WORK TO COMPLETE:
The data should be printed in full, character for character.

RECORDS TO USE:
/-- The line comes to the level where an access through a port of a core is made, by R211, R212, R214 and R223; answers that level. own: the port
is the L1D's, and the L1D is enabled. A line that L2 has no way for is in no L1 (inclusion, R212). An access that no cache takes moves the whole
line to or from DRAM (R209). -/
def portFill (s : State) (own : Bool) (c pa : Nat) (write uncached : Bool) : Nat × State :=
  if !isDram pa then (0, s.countSpad pa)
  else
    let line := pa / 8
    let k := c / 8
    if uncached then
      let s := (s.ackLine line).recallLine line write none none
      if s.holds (cL3 (sliceOf pa)) line then (3, s) else (0, s.dramReadLine line)
    else
      let hit := own && s.holds (cL1D c) line
      let s := if own && !hit then s.countCore c 0x06 else s
      let s := if s.l2On k && !hit then s.countCl k (if s.holds (cL2 k) line then 0x02 else 0x03) (c % 8) else s
      let s := (s.ackLine line).recallLine line write (if s.l2On k then some k else none) (if own then some c else none)
      let s := s.fillL3 5 line
      let in3 := s.holds (cL3 (sliceOf pa)) line
      if !s.l2On k then ((if in3 then 3 else 0), s)
      else
        let s := if s.holds (cL2 k) line then (if write then s.modTag (cL2 k) line (fun e => { e with excl := true }) else s)
          else s.allocate (cL2 k) line (s.l2Ways k) write
        let in2 := s.holds (cL2 k) line
        if !(own && in2) then ((if in2 then 2 else if in3 then 3 else 0), s)
        else
          let s := if s.holds (cL1D c) line then s else s.allocate (cL1D c) line [0, 1, 2, 3] false
          (1, s)

/-- Outstanding fills of prefetches end: their lines arrive and are placed, in the order of the requests (R215, R216). -/
def endFills (s : State) (due : List (CoreId × Nat × Bool)) : State :=
  due.foldl (fun s e => (s.portFill (s.l1dOn e.1) e.1 (8 * e.2.1) e.2.2 false).2) { s with fills := s.fills.filter (fun e => !due.contains e) }

/-- An access waits for the outstanding fill that blocks its port, and is merged with those of its line (R215, R216). -/
def awaitFills (s : State) (c line : Nat) : State := s.endFills (s.fills.filter (fun e => e.1 == c || e.2.1 == line))

/-- The line comes to the level where a core's load or store is made. -/
def coreFill (s : State) (c pa : Nat) (write uncached : Bool) : Nat × State :=
  (s.awaitFills c (pa / 8)).portFill (s.l1dOn c) c pa write uncached

/-- Mark the line dirty where a write of the level has put it. -/
def markDirty (s : State) (lvl c line : Nat) : State :=
  match lvl with
  | 1 => s.modTag (cL1D c) line (fun e => { e with dirty := true })
  | 2 => s.modTag (cL2 (c / 8)) line (fun e => { e with dirty := true })
  | 3 => s.modTag (cL3 (sliceOf (8 * line))) line (fun e => { e with dirty := true })
  | _ => s

/-- Decode the stored word of an address. -/
def peekWord (s : State) (pa : Nat) : Word × Ecc.Status := Ecc.decode (s.view pa)

/-- What a read of the log SRAM corrects is written back in place (R518). -/
def logScrub (s : State) (pa : Nat) : State :=
  if isLog pa then
    (match s.peekWord pa with | (w, .corrected) => { s with mem := Tab.set s.mem pa (Ecc.encode w) 0#80 } | _ => s)
  else s

/-- A core reads a word of memory: the placement its access causes, the word, and whether it is uncorrectable. -/
def coreRead (s : State) (c pa : Nat) (uncached : Bool) : Word × Bool × State :=
  let s := (s.coreFill c pa false uncached).2
  let (w, st) := s.peekWord pa
  (w, st == .uncorr, s.logScrub pa)

/-- A core writes a whole word of memory. -/
def coreWrite (s : State) (c pa : Nat) (uncached : Bool) (w : Word) : State :=
  let (lvl, s) := s.coreFill c pa true uncached
  let s := if lvl = 0 && isDram pa then s.countUn 0x05 (s.channelOf pa) else s
  ((s.putAt lvl pa (Ecc.encode w)).markDirty lvl c (pa / 8)).clearResv (pa / 8)

/-- The line comes to L3 for an engine, a DMA channel or Corgil (R211, R227). -/
def engFill (s : State) (r pa : Nat) (write : Bool) : Nat × State :=
  if !isDram pa then (0, s.countSpad pa)
  else
    let line := pa / 8
    let s := (((s.endFills (s.fills.filter (fun e => e.2.1 == line))).ackLine line).recallLine line write none none).fillL3 r line
    ((if s.holds (cL3 (sliceOf pa)) line then 3 else 0), s)

/-- An engine's read. -/
def engRead (s : State) (r pa : Nat) : Word × Bool × State :=
  let s := (s.engFill r pa false).2
  let (w, st) := s.peekWord pa
  (w, st == .uncorr, s.logScrub pa)

/-- An engine's write of a whole stored word. -/
def engPut (s : State) (r pa : Nat) (x : Stored) : State :=
  let (lvl, s) := s.engFill r pa true
  ((s.putAt lvl pa x).markDirty lvl 0 (pa / 8)).clearResv (pa / 8)
def engWrite (s : State) (r pa : Nat) (w : Word) : State := s.engPut r pa (Ecc.encode w)

/-! Maintenance (R220–R222). -/

/-- Every dirty copy of a line is written to DRAM; the copies stay, clean. -/
def cleanLine (s : State) (line : Nat) : State :=
  let s := s.ackLine line
  let s := (List.range 64).foldl (fun s c => s.cleanL1D c line) s
  let s := (s.l2Holders line).foldl (fun s k => s.cleanL2 k line) s
  let s := ((s.dropLine 1 line).dropLine 2 line).dropLine 3 line
  s.modTag (cL3 (sliceOf (8 * line))) line (fun e => { e with dirty := false })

RESULT BELOW:
/-- The line comes to the level where an access through a port of a core is made, by R211, R212, R214 and R223; answers that level. own: the port
is the L1D's, and the L1D is enabled. A line that L2 has no way for is in no L1 (inclusion, R212). An access that no cache takes moves the whole
line to or from DRAM (R209). -/
def portFill (s : State) (own : Bool) (c pa : Nat) (write uncached : Bool) : Nat × State :=
  if !isDram pa then (0, s.countSpad pa)
  else
    let line := pa / 8
    let k := c / 8
    if uncached then
      let s := (s.ackLine line).recallLine line write none none
      if s.holds (cL3 (sliceOf pa)) line then (3, s) else (0, s.dramReadLine line)
    else
      let hit := own && s.holds (cL1D c) line
      let s := if own && !hit then s.countCore c 0x06 else s
      let s := if s.l2On k && !hit then s.countCl k (if s.holds (cL2 k) line then 0x02 else 0x03) (c % 8) else s
      let s := (s.ackLine line).recallLine line write (if s.l2On k then some k else none) (if own then some c else none)
      let s := s.fillL3 5 line
      let in3 := s.holds (cL3 (sliceOf pa)) line
      if !s.l2On k then ((if in3 then 3 else 0), s)
      else
        let s := if s.holds (cL2 k) line then (if write then s.modTag (cL2 k) line (fun e => { e with excl := true }) else s)
          else s.allocate (cL2 k) line (s.l2Ways k) write
        let in2 := s.holds (cL2 k) line
        if !(own && in2) then ((if in2 then 2 else if in3 then 3 else 0), s)
        else
          let s := if s.holds (cL1D c) line then s else s.allocate (cL1D c) line [0, 1, 2, 3] false
          (1, s)

/-- Outstanding fills of prefetches end: their lines arrive and are placed, in the order of the requests (R215, R216). -/
def endFills (s : State) (due : List (CoreId × Nat × Bool)) : State :=
  due.foldl (fun s e => (s.portFill (s.l1dOn e.1) e.1 (8 * e.2.1) e.2.2 false).2) { s with fills := s.fills.filter (fun e => !due.contains e) }

/-- An access waits for the outstanding fill that blocks its port, and is merged with those of its line (R215, R216). -/
def awaitFills (s : State) (c line : Nat) : State := s.endFills (s.fills.filter (fun e => e.1 == c || e.2.1 == line))

/-- The line comes to the level where a core's load or store is made. -/
def coreFill (s : State) (c pa : Nat) (write uncached : Bool) : Nat × State :=
  (s.awaitFills c (pa / 8)).portFill (s.l1dOn c) c pa write uncached

/-- Mark the line dirty where a write of the level has put it. -/
def markDirty (s : State) (lvl c line : Nat) : State :=
  match lvl with
  | 1 => s.modTag (cL1D c) line (fun e => { e with dirty := true })
  | 2 => s.modTag (cL2 (c / 8)) line (fun e => { e with dirty := true })
  | 3 => s.modTag (cL3 (sliceOf (8 * line))) line (fun e => { e with dirty := true })
  | _ => s

/-- Decode the stored word of an address. -/
def peekWord (s : State) (pa : Nat) : Word × Ecc.Status := Ecc.decode (s.view pa)

/-- What a read of the log SRAM corrects is written back in place (R518). -/
def logScrub (s : State) (pa : Nat) : State :=
  if isLog pa then
    (match s.peekWord pa with | (w, .corrected) => { s with mem := Tab.set s.mem pa (Ecc.encode w) 0#80 } | _ => s)
  else s

/-- A core reads a word of memory: the placement its access causes, the word, and whether it is uncorrectable. -/
def coreRead (s : State) (c pa : Nat) (uncached : Bool) : Word × Bool × State :=
  let s := (s.coreFill c pa false uncached).2
  let (w, st) := s.peekWord pa
  (w, st == .uncorr, s.logScrub pa)

/-- A core writes a whole word of memory. -/
def coreWrite (s : State) (c pa : Nat) (uncached : Bool) (w : Word) : State :=
  let (lvl, s) := s.coreFill c pa true uncached
  let s := if lvl = 0 && isDram pa then s.countUn 0x05 (s.channelOf pa) else s
  ((s.putAt lvl pa (Ecc.encode w)).markDirty lvl c (pa / 8)).clearResv (pa / 8)

/-- The line comes to L3 for an engine, a DMA channel or Corgil (R211, R227). -/
def engFill (s : State) (r pa : Nat) (write : Bool) : Nat × State :=
  if !isDram pa then (0, s.countSpad pa)
  else
    let line := pa / 8
    let s := (((s.endFills (s.fills.filter (fun e => e.2.1 == line))).ackLine line).recallLine line write none none).fillL3 r line
    ((if s.holds (cL3 (sliceOf pa)) line then 3 else 0), s)

/-- An engine's read. -/
def engRead (s : State) (r pa : Nat) : Word × Bool × State :=
  let s := (s.engFill r pa false).2
  let (w, st) := s.peekWord pa
  (w, st == .uncorr, s.logScrub pa)

/-- An engine's write of a whole stored word. -/
def engPut (s : State) (r pa : Nat) (x : Stored) : State :=
  let (lvl, s) := s.engFill r pa true
  ((s.putAt lvl pa x).markDirty lvl 0 (pa / 8)).clearResv (pa / 8)
def engWrite (s : State) (r pa : Nat) (w : Word) : State := s.engPut r pa (Ecc.encode w)

/-! Maintenance (R220–R222). -/

/-- Every dirty copy of a line is written to DRAM; the copies stay, clean. -/
def cleanLine (s : State) (line : Nat) : State :=
  let s := s.ackLine line
  let s := (List.range 64).foldl (fun s c => s.cleanL1D c line) s
  let s := (s.l2Holders line).foldl (fun s k => s.cleanL2 k line) s
  let s := ((s.dropLine 1 line).dropLine 2 line).dropLine 3 line
  s.modTag (cL3 (sliceOf (8 * line))) line (fun e => { e with dirty := false })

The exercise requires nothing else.